----- Data excerpts -----

-- ==== Sys2Proof/Machine/Fields.lean ====
section
/-! DEFINITION. The place of every field of the structure map under the spec's names: `F.QM_QSTAT_OVERRUN q` is field
OVERRUN of QM_QSTATq. An address is written from the register's address formula in its chapter (chapter 16 lists them). -/
namespace Sys2Proof.Machine

/-- A field of the structure map: the word's address and the bits [hi:lo]. -/
structure Fld where
  addr : Nat
  hi : Nat
  lo : Nat
  deriving DecidableEq, Repr
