def State.rfLink (s : State) (n : Nat) : RfLink := aget {} s.sample.links n
def State.setRfLink (s : State) (n : Nat) (l : RfLink) : State :=
  { s with sample := { s.sample with links := aset s.sample.links n l } }

/-- The DT of the moment of REFCLK at which pair `c` of a link is taken, in 2^-16 ns: its stamp (R128, R130). -/
def State.rfStamp (s : State) (n : Nat) (c : Int) : Int :=
  let l := s.rfLink n
  s.now16 + s.dtOfClock (l.ref0 + (c - l.c0) * pairClock - s.refClock)

/-- The counter, not wrapped, of the latest pair taken by DT `t` (2^-16 ns). -/
def State.rfPairAt (s : State) (n : Nat) (t : Int) : Int :=
  let l := s.rfLink n
  l.c0 + (s.refClock + s.clockOfDt (t - s.now16) - l.ref0) / pairClock

/-- The 64-bit counter with low half `c` whose stamp lies nearest to `t` (2^-16 ns) (R133). -/
def State.rfExtend (s : State) (n c : Nat) (t : Int) : Nat :=
  let k := (s.rfPairAt n t - c + 2 ^ 31) / 2 ^ 32
  ((c : Int) + k * 2 ^ 32).toNat

/-- The front-end counter value of a DT in ns on a pair (R130). -/
def State.rfCount (s : State) (n t : Nat) : Nat := (s.rfPairAt n (t * 65536)).toNat % 2 ^ 32

/-- The DT in 2^-16 ns of a frame that has just entered, less FELAT (R130, R133); its pair 0 was taken 3,125 ns before. -/
def State.rfArrival (s : State) (n : Nat) : Int := (s.now16 : Int) - s.getF (F.SC_RFCFG_FELAT n) * 65536

/-! ## Receive link states and settling (R131, R134) -/

/-- A receive link changes state: SC_RFSTAT.STATE and one RF_LINK_STATE (R131). -/
def State.rfState (s : State) (n st : Nat) (remapped : Bool) : State :=
  (s.setF (F.SC_RFSTAT_STATE n) st).notice ncRF_LINK_STATE n [(8, n), (8, st), (8, boolNat remapped)]

/-- 64 channelised samples in 2^-16 ns: 200, 100 or 50 µs by CHMODE (R134). -/
def settle64 (chmode : Nat) : Int := 200000 * 65536 / 2 ^ chmode

/-- An RF receive port is active and its domain ON. -/
def State.rfActive (s : State) (n : Nat) : Bool :=
  s.struct_.live && s.flag (F.SC_RFCFG_ACTIVE n) && s.domOn (domOfRf n)

/-- An interval added to a list of intervals, newest first: it extends the last one where it adjoins or overlaps its end; those
older than the longest frame, 2,200 s, are forgotten. -/
def noteSpan (now a b : Int) (l : List (Int × Int)) : List (Int × Int) :=
  match l with
  | x :: t => if x.1 ≤ a ∧ a ≤ x.2 then (x.1, max x.2 b) :: t
    else (a, b) :: (x :: t).filter fun y => decide (now < y.2 + 2200000000000 * 65536)
  | [] => [(a, b)]

/-- A stamp lies in an interval of a list. -/
def inSpans (l : List (Int × Int)) (t : Int) : Bool := l.any fun x => decide (x.1 ≤ t) && decide (t < x.2)

/-- Some interval of a list meets the one from `a` to before `b`. -/
def meetsSpans (l : List (Int × Int)) (a b : Int) : Bool := l.any fun x => decide (x.1 < b) && decide (a < x.2)

/-- Channelised samples of port `n` stamped from `a` on and before `b` are INV. -/
def State.rfMarkInv (s : State) (n : Nat) (a b : Int) : State :=
  let l := s.rfLink n
  s.setRfLink n { l with inv := noteSpan s.now16 a b l.inv }

/-- 64 channelised samples of port `n` are INV, from stamp `t` on (R134). -/
def State.rfSettle (s : State) (n : Nat) (t : Int) : State := s.rfMarkInv n t (t + settle64 (s.getF (F.SC_RFCFG_CHMODE n)))

/-- No channelised sample of a port stamped from `a` on and before `b` is INV. -/
def State.rfValidIn (s : State) (n : Nat) (a b : Int) : Bool :=
  !meetsSpans (s.rfLink n).inv a b

/-! ## The channelised stream (R112, R113, R132, R134) -/

/-- Input pairs of a channelised sample, and channels, by CHMODE (R134). -/
def State.chanPairs (s : State) (n : Nat) : Nat := 32 / 2 ^ s.getF (F.SC_RFCFG_CHMODE n)

/-- The word of a channelised sample of input pair `k` and the ones after it, I or Q, on channel `c` of a port, stamped `t`: a GAP
sample has the value zero (R113), any other a free value; its tags are those of its stamp. -/
def RfLink.chanWord (l : RfLink) (t : Int) (k c : Nat) (iq gap mrk : Bool) : Word :=
  laneWord (inSpans l.inv t) gap (inSpans l.ovl t) mrk (if gap then 0 else (Config.channelValue l.gen k c iq).toNat)

/-- One channelised sample of every channel of a port, of the pairs from `k` on, stamped `t`; MRK is that of a MARKER whose time has
come. -/
def State.chanSample (s : State) (n : Nat) (t : Int) (k : Nat) (gap : Bool) : State :=
  let l := s.rfLink n
  let mrk := l.marks.any fun m => decide ((m : Int) ≤ t)
  (s.setRfLink n { l with marks := l.marks.filter fun m => decide (t < (m : Int)) }).emitOut
    (.channels n t ((List.range (s.chanPairs n)).map fun c => (l.chanWord t k c false gap mrk, l.chanWord t k c true gap mrk)))

/-- The channelised samples of the pairs from the first not yet channelised to before `c`. -/
def State.chanTo (s : State) (n c : Nat) (gap : Bool) : State :=
  let d := s.chanPairs n
  let from_ := (s.rfLink n).next
  let s1 := (List.range ((c - from_) / d)).foldl (fun a i => a.chanSample n (s.rfStamp n (from_ + i * d)) (from_ + i * d) gap) s
  s1.setRfLink n { s1.rfLink n with next := from_ + (c - from_) / d * d }

/-- GAP samples at the nominal rate of a port that is not aligned, stamped before `t` (R131). -/
def State.chanIdle (s : State) (n : Nat) (t : Int) : State :=
  let l := s.rfLink n
  let per : Nat := s.chanPairs n * 6400000
  let k := (t - l.begun).toNat / per - l.idle
  let s1 := (List.range k).foldl (fun a i => a.chanSample n (l.begun + (l.idle + i) * per) 0 true) s
  s1.setRfLink n { s1.rfLink n with idle := l.idle + k }

/-- GAP samples of the time so far on a link in ALIGNING or GAP (R131, R132): those whose frame's 12.5 µs are over. -/
def State.chanGap (s : State) (n : Nat) : State :=
  let t : Int := (s.now16 : Int) - 12500 * 65536
  match s.getF (F.SC_RFSTAT_STATE n) with
  | 1 => s.chanIdle n t
  | 3 => s.chanTo n (s.rfPairAt n t).toNat true
  | _ => s

/-- The links follow the structure and the domains (R131): DOWN to ALIGNING where a port becomes active with its domain
ON, any state to DOWN where it no longer is. -/
def State.rfFollow (s : State) (n : Nat) : State :=
  let st := s.getF (F.SC_RFSTAT_STATE n)
  if s.rfActive n && st == 0 then (s.setRfLink n { begun := s.now16 }).rfState n 1 false
  else if !s.rfActive n && st != 0 then ((s.chanGap n).setRfLink n {}).rfState n 0 false
  else s

/-! ## The transmit link (R135) -/

/-- The frame of the transmit link of pair `n` that leaves in this tick: its pair 0 leaves the front-end's DAC 6.25 µs or more
after the frame is complete there, 3.125 µs from now; `spans` are the transmit intervals of its transmissions (2^-16 ns).
DESIGN CHOICE (entry 145): before the receive link has given the counter, the frame's is a free value. -/
def State.sendFrame (s : State) (n : Nat) (spans : List (Int × Int)) : State :=
  let c : Nat := if (s.rfLink n).mapped then ((s.rfPairAt n (s.now16 + 9375 * 65536)).toNat + 32) / 32 * 32
    else (Config.freeWord s.fresh).toNat / 32 * 32
  let inside := fun (i : Nat) => inSpans spans (s.rfStamp n (c + i))
  let pairs := (List.range 32).map fun i => if inside i then Config.transmitPair s.fresh i else 0
  ({ s with fresh := s.fresh + 1 } : State).emitOut (.rfFrame n (txFrame (c % 2 ^ 32) ((List.range 32).any inside) pairs))

end Sys2Proof.Machine
end

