/-- A frame has verified, or needed none: LASTRX, what it teaches, the counter rule of R228; a repeat of the counter that came on
another phase of the group is a duplicate of R191. -/
def State.frameVerified (s : State) (f : RxFrame) (e : Nat) : State :=
  let m := f.mac
  let s1 := ((s.ackInTime f).renewEp e f.due).radioLearn f e
  if !m.sec then s1.accepted f e
  else
    let v := secCounter f.body m.secAt
    let cur := s1.getF (F.EP4_EVT_RX e)
    if cur < v then
      let s2 := s1.setF (F.EP4_EVT_RX e) v
      (s2.mirror (.eventCounter (Fin.ofNat 131072 e) (s2.word (F.EP3 e)) (s2.word (F.EP4 e)))).accepted f e
    else if v = cur then
      if s1.plcDup f then (s1.bump F.PL_RPTSTAT0_DUP).ackVerdict f false
      else ((s1.bump F.MC_RXSTAT2_DUP).radioAnswer f e).ackVerdict f false
    else (s1.bump F.MC_RXSTAT2_REPLAY).ackNone f

/-- A frame fails verification (R262): counted against the slot and reported; a waiting expiry takes effect (R229). -/
def State.verifyFailed (s : State) (f : RxFrame) (e slot : Nat) : State :=
  ((((s.bump (slAUTHFAIL slot)).bump F.CX_AUTHFAIL_FRAME).notice ncAUTH_FAIL f.port [(32, e), (32, slot)]).ackNone f).supervise e

/-- A verification's result (R262): both generations tried in one pass. DESIGN CHOICE (entry 142): a frame whose verification ends in
CIPHER_FAULT is dropped without an AUTHFAIL count or an AUTH_FAIL notice. -/
def State.verifyEnd (s : State) (r : CipherReq) (f : RxFrame) (e slot : Nat) (good : Bool) : State :=
  if !good then (s.ackNone f).supervise e
  else
    let m := f.mac
    let ok := levelOk (secLevel f.body m.secAt) (s.getF F.CX_SECCFG_MINLVL)
    let try_ := fun k => if ok then verifyBytes k m.tx m.secAt f.body else none
    match r.cur.bind try_, r.prev.bind try_ with
    | some b, some _ => (s.bump F.CX_DUALKEY_COUNT).frameVerified { f with body := b } e
    | some b, none => s.frameVerified { f with body := b } e
    | none, some b => s.frameVerified { f with body := b } e
    | none, none => s.verifyFailed f e slot

/-- A DATA or MGMT frame that is not overheard comes in (R15, R223): dropped where its transmitter is no ACTIVE entry of
the device, verified where it is secured. DESIGN CHOICE (entry 155): where the key's partition lacks the use FRAME (R253) it is dropped
as while CPH is not ON (R249). -/
def State.frameIn (s : State) (f : RxFrame) : State :=
  let m := f.mac
  match s.ownEp m.tx with
  | none => (s.bump F.MC_RXSTAT_UNKNOWN).ackNone f
  | some e =>
    if s.epState e ≠ epACTIVE then (s.bump F.MC_RXSTAT_UNKNOWN).ackNone f
    else if !m.sec then s.frameVerified f e
    else if !s.domOn domCPH || !s.frameUse (s.epSlot e) then (s.bump F.CX_AUTHFAIL_FRAME).ackNone f
    else s.cipherAsk f.requester (.verify f e (s.epSlot e)) (s.epSlot e) 0

/-- The end of a relayed frame's securing (R245): written, or to the fall-back queue after a fault. -/
def State.relayEnd (s : State) (r : CipherReq) (o : RelayOut) (good : Bool) : State :=
  match r.cur with
  | none => s.noNextHop o.src
  | some k =>
    if !good then s.noNextHop o.src
    else
      let lvl := s.getF F.CX_SECCFG_TXLVL
      let head := o.header ++ BitVec.ofNat 8 lvl :: bytesLE 4 r.counter
      s.relayWrite o (secureBytes k s.ownAddr r.counter lvl head o.payload)

end Sys2Proof.Machine
end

-----

List every line above that holds the word "chanWord".

- Task solution -
def RfLink.chanWord (l : RfLink) (t : Int) (k c : Nat) (iq gap mrk : Bool) : Word :=
    (.channels n t ((List.range (s.chanPairs n)).map fun c => (l.chanWord t k c false gap mrk, l.chanWord t k c true gap mrk)))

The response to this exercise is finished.